Recently, the ALS has moved into a new operational mode called “Top-Off” which provides users with a constant high level of photon flux through continuous injection of electrons into the storage ring. The Top-Off project represented a major upgrade to the ALS facility and presented some unique operational safety challenges because the beamline personnel safety shutters now had to remain open during injection into the storage ring.

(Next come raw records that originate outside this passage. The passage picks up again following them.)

-- ==== Sys2Proof/Certificates/Slice0/Obligations.lean ====
section
/-! DEFINITION. The statements for the provers, each with the rules of spec/ it formalises. -/

open Sys2Proof Sys2Proof.Machine

/-! ### The machine -/

/-- A step runs exec on the command at the front of the queue, with the queue's rest behind it; with no command waiting it
is one millisecond and nothing else (the model's choice, log entry 2). -/
def Obligations.StepRunsFrontCommand : Prop :=
  ∀ s : State, (∀ (c : Instr) (rest : List Instr), s.pending = c :: rest → step s = exec c { s with pending := rest }) ∧
    (s.pending = [] → step s = .next { s with now := s.now + 1 })

/-- Every command answers a next state in every state, leaves the waiting commands alone and never turns the time base
back (log entries 2 to 4). -/
def Obligations.ExecKeepsQueueAndTime : Prop :=
  ∀ (c : Instr) (s : State), ∃ t : State, exec c s = .next t ∧ t.pending = s.pending ∧ s.now ≤ t.now

/-- What reset leaves: the settings load running (log entry 1) and every block in its start-up state, with the values the
default settings give it. -/
def Obligations.ResetState : Prop :=
  State.reset.phase = .loading ∧ State.reset.settings = Settings.default ∧ State.reset.faults = 0#24 ∧
    State.reset.pending = [] ∧ State.reset.saving = none ∧ State.reset.restartPending = false ∧
    State.reset.overrides = [] ∧ State.reset.accessMap = [] ∧ State.reset.ta = -400 ∧
    (∀ p, (State.reset.ports.get p).queue = [] ∧ (State.reset.ports.get p).paused = false ∧
      (State.reset.ports.get p).replies = [] ∧ (State.reset.ports.get p).notices = 0#8 ∧
      (State.reset.ports.get p).spacing = none) ∧
    (∀ p l, (State.reset.slots.get p).get l = none ∧ (State.reset.fences.get p).get l = .none) ∧
    ∀ g, State.reset.image.get g = [1, 2, 3, 4, 5, 6, 7, 8, 11, 12].map Station.fresh ∧
      State.reset.buffer.get g = [] ∧ State.reset.settle.get g = [] ∧
      (State.reset.fsc.get g).passNumber = 0#16 ∧ (State.reset.fsc.get g).passRunning = false ∧
      (State.reset.fsc.get g).revived = [] ∧
      State.reset.merge.get g = { target := 200, floor := 120, ceiling := 300, conflict := false } ∧
      (State.reset.fpb.get g).cu = 350 ∧ (State.reset.fpb.get g).fp = -163 ∧ (State.reset.fpb.get g).ma = -297 ∧
      (State.reset.fpb.get g).flowAdequate = false ∧ (State.reset.fpb.get g).permitted = false ∧
      (State.reset.fpb.get g).bmax = 500 ∧
      (State.reset.fpb.get g).units = [1, 2, 3, 4, 5, 6, 7, 8].map (fun a =>
        { addr := a, margin := -297, frost := .guard, shortfall := 0, iced := false }) ∧
      (State.reset.alloc.get g).demand = 200 ∧ (State.reset.alloc.get g).ePrev = 0 ∧
      (State.reset.alloc.get g).order = [1, 2, 3, 4, 5, 6, 7, 8]

/-- Every invariant of a safe state holds at reset. -/
def Obligations.ResetIsSafe : Prop := State.reset.Safe

/-! ### Start-up and settings -/

/-- A power-on and the reset pin begin the settings load at any moment: every block stands as after reset, so the ports
drop what they held, a running save is abandoned, and no fault is set; the time base, the waiting commands and the levels
of the attention lines go on (log entries 1 and 4). That a frame under way is cut, so that no port is sending, is the
model's: log entry 30. -/
def Obligations.PowerOnAndResetPinBeginLoad : Prop :=
  ∀ (c : Instr) (s : State), c = .powerOn ∨ c = .resetPin →
    ∃ t : State, exec c s = .next t ∧
      t = { State.reset with
        pending := s.pending, now := s.now
        fsc := State.reset.fsc.map fun g f => { f with lineAsserted := (s.fsc.get g).lineAsserted } } ∧
      t.phase = .loading ∧ t.saving = none ∧ t.restartPending = false ∧ t.faults = 0#24 ∧
      ∀ p, (t.ports.get p).queue = [] ∧ (t.ports.get p).receiving = none ∧ (t.ports.get p).replies = [] ∧
        (t.ports.get p).flow = [] ∧ (t.ports.get p).sending = none ∧ (t.ports.get p).notices = 0#8 ∧
        (t.ports.get p).paused = false

/-- When the settings load ends, every block takes its start-up state from the settings now in force, the timers start,
and discovery calls the lowest configured address of each segment. The ports stand empty with no notice, and no fault is set
but CONFIG DEFAULTED; a segment with no configured address has its first pass start and end at once, which sets SUPPLY LOST
and with it a FAULT notice that is sent. Units stand in GUARD, every command record is unknown and no run has been made. (The
time base is the model's: log entry 2.) -/
def Obligations.StartUpState : Prop :=
  ∀ (s : State) (image : Option (List Byte)) (st : Settings), s.phase = .loading → st = (loadSettings image).1 →
    ∃ t : State, exec (.settingsLoadEnd image) s = .next t ∧ t.phase = .running ∧ t.settings = st ∧ t.saving = none ∧
      t.restartPending = false ∧ t.hasFault .configDefaulted = (loadSettings image).2 ∧ t.overrides = [] ∧
      t.faults = (if (loadSettings image).2 = true then FaultFlag.configDefaulted.mask else 0#24) |||
        ((if st.population .fs0 = [] then (FaultFlag.supplyLost .fs0).mask else 0#24) |||
          (if st.population .fs1 = [] then (FaultFlag.supplyLost .fs1).mask else 0#24)) ∧
      t.accessMap = [] ∧ t.ta = st.designMin ∧ t.icingTimer = some (s.now + st.icingInterval * 60000) ∧
      (∀ p, (t.ports.get p).queue = [] ∧ (t.ports.get p).paused = false ∧
        (t.ports.get p).rate = (st.port.get p).rate ∧ (t.ports.get p).receiving = none ∧ (t.ports.get p).replies = [] ∧
        (t.ports.get p).flow = [] ∧ (t.ports.get p).notices = 0#8 ∧
        (if (st.population .fs0 = [] ∨ st.population .fs1 = []) ∧ (st.port.get p).notices = true then
          (t.ports.get p).sending = some { sequence := 0#8, kind := 0x70#8, body := [0x20#8], effect := .none } ∧
            (t.ports.get p).spacing = some (s.now + 200)
        else (t.ports.get p).sending = none ∧ (t.ports.get p).spacing = none)) ∧
      (∀ p l, (t.slots.get p).get l = none ∧ (t.fences.get p).get l = .none) ∧
      ∀ g, t.image.get g = (st.population g).map Station.fresh ∧ t.buffer.get g = [] ∧ t.settle.get g = [] ∧
        t.merge.get g = { target := (st.loop.get g).fbTarget, floor := (st.loop.get g).fbFloor,
                          ceiling := (st.loop.get g).fbCeiling, conflict := false } ∧
        (t.fpb.get g).cu = (clamp 0 600 (((st.loop.get g).nominal : Int) - 50)).toNat ∧
        (t.fpb.get g).fp = freezePoint st.freezeTable (t.fpb.get g).cu ∧
        (t.fpb.get g).ma = st.designMin - ((t.fpb.get g).fp + st.guardBand) ∧
        (t.fpb.get g).flowAdequate = false ∧ (t.fpb.get g).permitted = false ∧
        (t.fpb.get g).bmax = (if unitsOf (st.population g) = [] then 1000 else 500) ∧
        (t.fpb.get g).units = (unitsOf (st.population g)).map (fun a =>
          { addr := a, margin := coilMargin st.designMin (t.fpb.get g).fp st.guardBand, frost := .guard, shortfall := 0,
            iced := false }) ∧
        (t.alloc.get g).demand = 200 ∧ (t.alloc.get g).ePrev = 0 ∧
        (t.alloc.get g).order = unitsOf (st.population g) ∧
        (t.alloc.get g).rotation =
          (if (st.loop.get g).rotation = 0 then none else some (s.now + (st.loop.get g).rotation * 3600000)) ∧
        (t.alloc.get g).commands.map StationCommands.addr = outputStations (st.population g) ∧
        (∀ c ∈ (t.alloc.get g).commands, ∀ o, c.allocatorValue o = none ∧ c.postedValue o = none ∧
          c.writtenValue o = none) ∧
        (t.alloc.get g).lastRun = none ∧ (t.alloc.get g).lastSupply = none ∧ (t.alloc.get g).supplyValid = false ∧
        (t.alloc.get g).passes = (if st.population g = [] then 1 else 0) ∧
        (st.population g = [] → (t.fsc.get g).passNumber = 1#16 ∧
          (t.fsc.get g).passTimer = some (s.now + st.passInterval)) ∧
        ∀ a rest, st.population g = a :: rest →
          t.callOnSegment g = some (.identify a) ∧ (t.fsc.get g).passNumber = 0#16 ∧ (t.fsc.get g).passTimer = none
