-- ==== Sys2Proof/Laws/Frames.lean ====
section
/-! SUPPORT. What each shared operation leaves alone: every field of the state it does not touch is as it was. -/

namespace Sys2Proof.Machine

/-! ### Notices and faults -/

@[simp] theorem State.notify_frame (s : State) (b : NoticeBit) (p : PortId) :
    (s.notify b p).pending = s.pending ∧ (s.notify b p).now = s.now ∧ (s.notify b p).phase = s.phase ∧
    (s.notify b p).settings = s.settings ∧ (s.notify b p).saving = s.saving ∧
    (s.notify b p).restartPending = s.restartPending ∧ (s.notify b p).faults = s.faults ∧
    (s.notify b p).image = s.image ∧ (s.notify b p).fsc = s.fsc ∧ (s.notify b p).ta = s.ta ∧
    (s.notify b p).fpb = s.fpb ∧ (s.notify b p).icingTimer = s.icingTimer ∧ (s.notify b p).slots = s.slots ∧
    (s.notify b p).merge = s.merge ∧ (s.notify b p).alloc = s.alloc ∧ (s.notify b p).buffer = s.buffer ∧
    (s.notify b p).settle = s.settle ∧ (s.notify b p).fences = s.fences ∧ (s.notify b p).overrides = s.overrides ∧
    (s.notify b p).accessMap = s.accessMap := by
  simp [State.notify]

@[simp] theorem State.notifyAll_frame (s : State) (b : NoticeBit) :
    (s.notifyAll b).pending = s.pending ∧ (s.notifyAll b).now = s.now ∧ (s.notifyAll b).phase = s.phase ∧
    (s.notifyAll b).settings = s.settings ∧ (s.notifyAll b).saving = s.saving ∧
    (s.notifyAll b).restartPending = s.restartPending ∧ (s.notifyAll b).faults = s.faults ∧
    (s.notifyAll b).image = s.image ∧ (s.notifyAll b).fsc = s.fsc ∧ (s.notifyAll b).ta = s.ta ∧
    (s.notifyAll b).fpb = s.fpb ∧ (s.notifyAll b).icingTimer = s.icingTimer ∧ (s.notifyAll b).slots = s.slots ∧
    (s.notifyAll b).merge = s.merge ∧ (s.notifyAll b).alloc = s.alloc ∧ (s.notifyAll b).buffer = s.buffer ∧
    (s.notifyAll b).settle = s.settle ∧ (s.notifyAll b).fences = s.fences ∧ (s.notifyAll b).overrides = s.overrides ∧
    (s.notifyAll b).accessMap = s.accessMap := by
  simp [State.notifyAll]

@[simp] theorem State.notifySet_frame (s : State) (b : NoticeBit) (ps : PortSet) :
    (s.notifySet b ps).pending = s.pending ∧ (s.notifySet b ps).now = s.now ∧ (s.notifySet b ps).phase = s.phase ∧
    (s.notifySet b ps).settings = s.settings ∧ (s.notifySet b ps).saving = s.saving ∧
    (s.notifySet b ps).restartPending = s.restartPending ∧ (s.notifySet b ps).faults = s.faults ∧
    (s.notifySet b ps).image = s.image ∧ (s.notifySet b ps).fsc = s.fsc ∧ (s.notifySet b ps).ta = s.ta ∧
    (s.notifySet b ps).fpb = s.fpb ∧ (s.notifySet b ps).icingTimer = s.icingTimer ∧
    (s.notifySet b ps).slots = s.slots ∧ (s.notifySet b ps).merge = s.merge ∧ (s.notifySet b ps).alloc = s.alloc ∧
    (s.notifySet b ps).buffer = s.buffer ∧ (s.notifySet b ps).settle = s.settle ∧
    (s.notifySet b ps).fences = s.fences ∧ (s.notifySet b ps).overrides = s.overrides ∧
    (s.notifySet b ps).accessMap = s.accessMap := by
  simp [State.notifySet]

@[simp] theorem State.notifyIf_frame (s : State) (c : Bool) (b : NoticeBit) :
    (s.notifyIf c b).pending = s.pending ∧ (s.notifyIf c b).now = s.now ∧ (s.notifyIf c b).phase = s.phase ∧
    (s.notifyIf c b).settings = s.settings ∧ (s.notifyIf c b).saving = s.saving ∧
    (s.notifyIf c b).restartPending = s.restartPending ∧ (s.notifyIf c b).faults = s.faults ∧
    (s.notifyIf c b).image = s.image ∧ (s.notifyIf c b).fsc = s.fsc ∧ (s.notifyIf c b).ta = s.ta ∧
    (s.notifyIf c b).fpb = s.fpb ∧ (s.notifyIf c b).icingTimer = s.icingTimer ∧ (s.notifyIf c b).slots = s.slots ∧
    (s.notifyIf c b).merge = s.merge ∧ (s.notifyIf c b).alloc = s.alloc ∧ (s.notifyIf c b).buffer = s.buffer ∧
    (s.notifyIf c b).settle = s.settle ∧ (s.notifyIf c b).fences = s.fences ∧
    (s.notifyIf c b).overrides = s.overrides ∧ (s.notifyIf c b).accessMap = s.accessMap := by
  cases c <;> simp [State.notifyIf]

@[simp] theorem State.setFault_frame (s : State) (f : FaultFlag) :
    (s.setFault f).pending = s.pending ∧ (s.setFault f).now = s.now ∧ (s.setFault f).phase = s.phase ∧
    (s.setFault f).settings = s.settings ∧ (s.setFault f).saving = s.saving ∧
    (s.setFault f).restartPending = s.restartPending ∧ (s.setFault f).image = s.image ∧ (s.setFault f).fsc = s.fsc ∧
    (s.setFault f).ta = s.ta ∧ (s.setFault f).fpb = s.fpb ∧ (s.setFault f).icingTimer = s.icingTimer ∧
    (s.setFault f).slots = s.slots ∧ (s.setFault f).merge = s.merge ∧ (s.setFault f).alloc = s.alloc ∧
    (s.setFault f).buffer = s.buffer ∧ (s.setFault f).settle = s.settle ∧ (s.setFault f).fences = s.fences ∧
    (s.setFault f).overrides = s.overrides ∧ (s.setFault f).accessMap = s.accessMap := by
  unfold State.setFault
  split <;> simp

@[simp] theorem State.setFaultIf_frame (s : State) (c : Bool) (f : FaultFlag) :
    (s.setFaultIf c f).pending = s.pending ∧ (s.setFaultIf c f).now = s.now ∧ (s.setFaultIf c f).phase = s.phase ∧
    (s.setFaultIf c f).settings = s.settings ∧ (s.setFaultIf c f).saving = s.saving ∧
    (s.setFaultIf c f).restartPending = s.restartPending ∧ (s.setFaultIf c f).image = s.image ∧
    (s.setFaultIf c f).fsc = s.fsc ∧ (s.setFaultIf c f).ta = s.ta ∧ (s.setFaultIf c f).fpb = s.fpb ∧
    (s.setFaultIf c f).icingTimer = s.icingTimer ∧ (s.setFaultIf c f).slots = s.slots ∧
    (s.setFaultIf c f).merge = s.merge ∧ (s.setFaultIf c f).alloc = s.alloc ∧ (s.setFaultIf c f).buffer = s.buffer ∧
    (s.setFaultIf c f).settle = s.settle ∧ (s.setFaultIf c f).fences = s.fences ∧
    (s.setFaultIf c f).overrides = s.overrides ∧ (s.setFaultIf c f).accessMap = s.accessMap := by
  cases c <;> simp [State.setFaultIf]

/-! ### Image and command records -/

@[simp] theorem State.modStation_frame (s : State) (g : SegId) (a : Nat) (f : Station → Station) :
    (s.modStation g a f).pending = s.pending ∧ (s.modStation g a f).now = s.now ∧
    (s.modStation g a f).phase = s.phase ∧ (s.modStation g a f).settings = s.settings ∧
    (s.modStation g a f).saving = s.saving ∧ (s.modStation g a f).restartPending = s.restartPending ∧
    (s.modStation g a f).faults = s.faults ∧ (s.modStation g a f).ports = s.ports ∧ (s.modStation g a f).fsc = s.fsc ∧
    (s.modStation g a f).ta = s.ta ∧ (s.modStation g a f).fpb = s.fpb ∧
    (s.modStation g a f).icingTimer = s.icingTimer ∧ (s.modStation g a f).slots = s.slots ∧
    (s.modStation g a f).merge = s.merge ∧ (s.modStation g a f).alloc = s.alloc ∧
    (s.modStation g a f).buffer = s.buffer ∧ (s.modStation g a f).settle = s.settle ∧
    (s.modStation g a f).fences = s.fences ∧ (s.modStation g a f).overrides = s.overrides ∧
    (s.modStation g a f).accessMap = s.accessMap := by
  simp [State.modStation]

@[simp] theorem State.modCommands_frame (s : State) (l : LoopId) (a : Nat) (f : StationCommands → StationCommands) :
    (s.modCommands l a f).pending = s.pending ∧ (s.modCommands l a f).now = s.now ∧
    (s.modCommands l a f).phase = s.phase ∧ (s.modCommands l a f).settings = s.settings ∧
    (s.modCommands l a f).saving = s.saving ∧ (s.modCommands l a f).restartPending = s.restartPending ∧
    (s.modCommands l a f).faults = s.faults ∧ (s.modCommands l a f).ports = s.ports ∧
    (s.modCommands l a f).image = s.image ∧ (s.modCommands l a f).fsc = s.fsc ∧ (s.modCommands l a f).ta = s.ta ∧
    (s.modCommands l a f).fpb = s.fpb ∧ (s.modCommands l a f).icingTimer = s.icingTimer ∧
    (s.modCommands l a f).slots = s.slots ∧ (s.modCommands l a f).merge = s.merge ∧
    (s.modCommands l a f).buffer = s.buffer ∧ (s.modCommands l a f).settle = s.settle ∧
    (s.modCommands l a f).fences = s.fences ∧ (s.modCommands l a f).overrides = s.overrides ∧
    (s.modCommands l a f).accessMap = s.accessMap := by
  simp [State.modCommands]

@[simp] theorem State.repost_frame (s : State) (l : LoopId) (a : Nat) (o : OutputId) :
    (s.repost l a o).pending = s.pending ∧ (s.repost l a o).now = s.now ∧ (s.repost l a o).phase = s.phase ∧
    (s.repost l a o).settings = s.settings ∧ (s.repost l a o).saving = s.saving ∧
    (s.repost l a o).restartPending = s.restartPending ∧ (s.repost l a o).faults = s.faults ∧
    (s.repost l a o).ports = s.ports ∧ (s.repost l a o).image = s.image ∧ (s.repost l a o).fsc = s.fsc ∧
    (s.repost l a o).ta = s.ta ∧ (s.repost l a o).fpb = s.fpb ∧ (s.repost l a o).icingTimer = s.icingTimer ∧
    (s.repost l a o).slots = s.slots ∧ (s.repost l a o).merge = s.merge ∧ (s.repost l a o).buffer = s.buffer ∧
    (s.repost l a o).settle = s.settle ∧ (s.repost l a o).fences = s.fences ∧
    (s.repost l a o).overrides = s.overrides ∧ (s.repost l a o).accessMap = s.accessMap := by
  simp [State.repost]

/-! ### Freeze Protection Block -/

@[simp] theorem State.repostAll_frame (s : State) (l : LoopId) (as : List Nat) (o : OutputId) :
    (s.repostAll l as o).pending = s.pending ∧ (s.repostAll l as o).now = s.now ∧
    (s.repostAll l as o).phase = s.phase ∧ (s.repostAll l as o).settings = s.settings ∧
    (s.repostAll l as o).saving = s.saving ∧ (s.repostAll l as o).restartPending = s.restartPending ∧
    (s.repostAll l as o).faults = s.faults ∧ (s.repostAll l as o).ports = s.ports ∧
    (s.repostAll l as o).image = s.image ∧ (s.repostAll l as o).fsc = s.fsc ∧ (s.repostAll l as o).ta = s.ta ∧
    (s.repostAll l as o).fpb = s.fpb ∧ (s.repostAll l as o).icingTimer = s.icingTimer ∧
    (s.repostAll l as o).slots = s.slots ∧ (s.repostAll l as o).merge = s.merge ∧
    (s.repostAll l as o).buffer = s.buffer ∧ (s.repostAll l as o).settle = s.settle ∧
    (s.repostAll l as o).fences = s.fences ∧ (s.repostAll l as o).overrides = s.overrides ∧
    (s.repostAll l as o).accessMap = s.accessMap := by
  simp [State.repostAll]

@[simp] theorem State.fpbGlycol_frame (s : State) (e : FpbEvent) (l : LoopId) :
    (State.fpbGlycol e l s).pending = s.pending ∧ (State.fpbGlycol e l s).now = s.now ∧
    (State.fpbGlycol e l s).phase = s.phase ∧ (State.fpbGlycol e l s).settings = s.settings ∧
    (State.fpbGlycol e l s).saving = s.saving ∧ (State.fpbGlycol e l s).restartPending = s.restartPending ∧
    (State.fpbGlycol e l s).faults = s.faults ∧ (State.fpbGlycol e l s).ports = s.ports ∧
    (State.fpbGlycol e l s).image = s.image ∧ (State.fpbGlycol e l s).fsc = s.fsc ∧
    (State.fpbGlycol e l s).ta = s.ta ∧ (State.fpbGlycol e l s).icingTimer = s.icingTimer ∧
    (State.fpbGlycol e l s).slots = s.slots ∧ (State.fpbGlycol e l s).merge = s.merge ∧
    (State.fpbGlycol e l s).alloc = s.alloc ∧ (State.fpbGlycol e l s).buffer = s.buffer ∧
    (State.fpbGlycol e l s).settle = s.settle ∧ (State.fpbGlycol e l s).fences = s.fences ∧
    (State.fpbGlycol e l s).overrides = s.overrides ∧ (State.fpbGlycol e l s).accessMap = s.accessMap := by
  simp [State.fpbGlycol]

@[simp] theorem State.computeTa_frame (s : State) :
    s.computeTa.pending = s.pending ∧ s.computeTa.now = s.now ∧ s.computeTa.phase = s.phase ∧
    s.computeTa.settings = s.settings ∧ s.computeTa.saving = s.saving ∧
    s.computeTa.restartPending = s.restartPending ∧ s.computeTa.image = s.image ∧ s.computeTa.fsc = s.fsc ∧
    s.computeTa.fpb = s.fpb ∧ s.computeTa.icingTimer = s.icingTimer ∧ s.computeTa.slots = s.slots ∧
    s.computeTa.merge = s.merge ∧ s.computeTa.alloc = s.alloc ∧ s.computeTa.buffer = s.buffer ∧
    s.computeTa.settle = s.settle ∧ s.computeTa.fences = s.fences ∧ s.computeTa.overrides = s.overrides ∧
    s.computeTa.accessMap = s.accessMap := by
  unfold State.computeTa
  split <;> simp
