theorem bodyPostRequest_eq_none {b : List Byte} : bodyPostRequest b = none ↔ b.length ≠ 9 := by
  rcases b with _ | ⟨_, _ | ⟨_, _ | ⟨_, _ | ⟨_, _ | ⟨_, _ | ⟨_, _ | ⟨_, _ | ⟨_, _ | ⟨_, _ | ⟨_, _⟩⟩⟩⟩⟩⟩⟩⟩⟩⟩ <;>
    simp [bodyPostRequest]

theorem bodyReadPoint_of_length {b : List Byte} (h : b.length ≠ 3) : bodyReadPoint b = none := by
  unfold bodyReadPoint
  split
  · exact absurd rfl h
  · rfl

theorem bodyMap_of_length {b : List Byte} (h : b.length ≠ 7) : bodyMap b = none := by
  unfold bodyMap
  split
  · exact absurd rfl h
  · rfl

theorem exists_body1 {b : List Byte} (h : b.length = 1) : ∃ n, body1 b = some n :=
  Option.ne_none_iff_exists'.1 fun hn => body1_eq_none.1 hn h

theorem exists_bodyOwned {b : List Byte} (h : b.length = 3) : ∃ x, bodyOwned b = some x :=
  Option.ne_none_iff_exists'.1 fun hn => bodyOwned_eq_none.1 hn h

theorem exists_bodyWriteSetting {b : List Byte} (h : b.length = 4) : ∃ x, bodyWriteSetting b = some x :=
  Option.ne_none_iff_exists'.1 fun hn => bodyWriteSetting_eq_none.1 hn h

theorem exists_bodyPostRequest {b : List Byte} (h : b.length = 9) : ∃ x, bodyPostRequest b = some x :=
  Option.ne_none_iff_exists'.1 fun hn => bodyPostRequest_eq_none.1 hn h

/-! ### The port's own checks (10.3) -/

theorem State.mapTelegram_malformed {α : Type} {act : α → State} : s.mapTelegram p none act = s.refuse p .malformed := rfl

theorem State.mapTelegram_rights {α : Type} {b : α} {act : α → State} (hc : s.cls p ≠ .supervisor) :
    s.mapTelegram p (some b) act = s.refuse p .rights := if_neg hc

theorem State.mapTelegram_supervisor {α : Type} {b : α} {act : α → State} (hc : s.cls p = .supervisor) :
    s.mapTelegram p (some b) act = act b := if_pos hc

theorem exec_unknownKind_ready (h : s.Ready p t) (hk : t.kind ∉ namedKinds) :
    exec (.unknownKind p) s = .next (s.refuse p .unknownKind).kickPorts := by
  obtain ⟨hrun, hwaits, hhead⟩ := h
  have hcontains : namedKinds.contains t.kind = false := by simpa using hk
  change execUnknownKind p s = _
  rw [execUnknownKind, State.headTelegram, if_pos ⟨hrun, hwaits⟩, hhead]
  dsimp only
  rw [hcontains]
  rfl

theorem kind_not_named {k : Byte} (h : (0x70 ≤ k.toNat ∧ k.toNat ≤ 0x72) ∨ 0x80 ≤ k.toNat) : k ∉ namedKinds := by
  intro hk
  have hsmall : ∀ x ∈ namedKinds, x.toNat ≤ 0x32 := by decide
  have := hsmall k hk
  omega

To prevent the hazards of scattered radiation, the electrical engineers, lead by Ken Baptiste, designed a sophisticated personnel protection interlock safety system that analyzes the states of the ALS accelerator systems to determine if it is safe to inject electrons into the storage ring. The system monitors hundreds of data points, analyzes them and responds in less than a thousandth of a second to inhibit injection if a potentially unsafe condition exists. The system is unique among synchrotron light source facilities and several years of design, planning, and formal reviews were required to be sure the system would accomplish its task. Even though a series of simulations proved that “it’s nearly impossible to inject electrons down a beamline, the interlock system provides an extra measure of safety given the potential hazard,” explains Walter Barry, ALS Electronics Engineering Group Leader.
Now nearly five years after top-off planning first began, Engineering’s proactive safety measures have paid off for the ALS, which has been safely operating in top-off mode since February this year. Engineering Department Head Henrik Von der Lippe credits the success of the top-off to the matrixed engineers’ “well-established dialogue with the ALS to identify how safety can be performed and integrated in their operation.”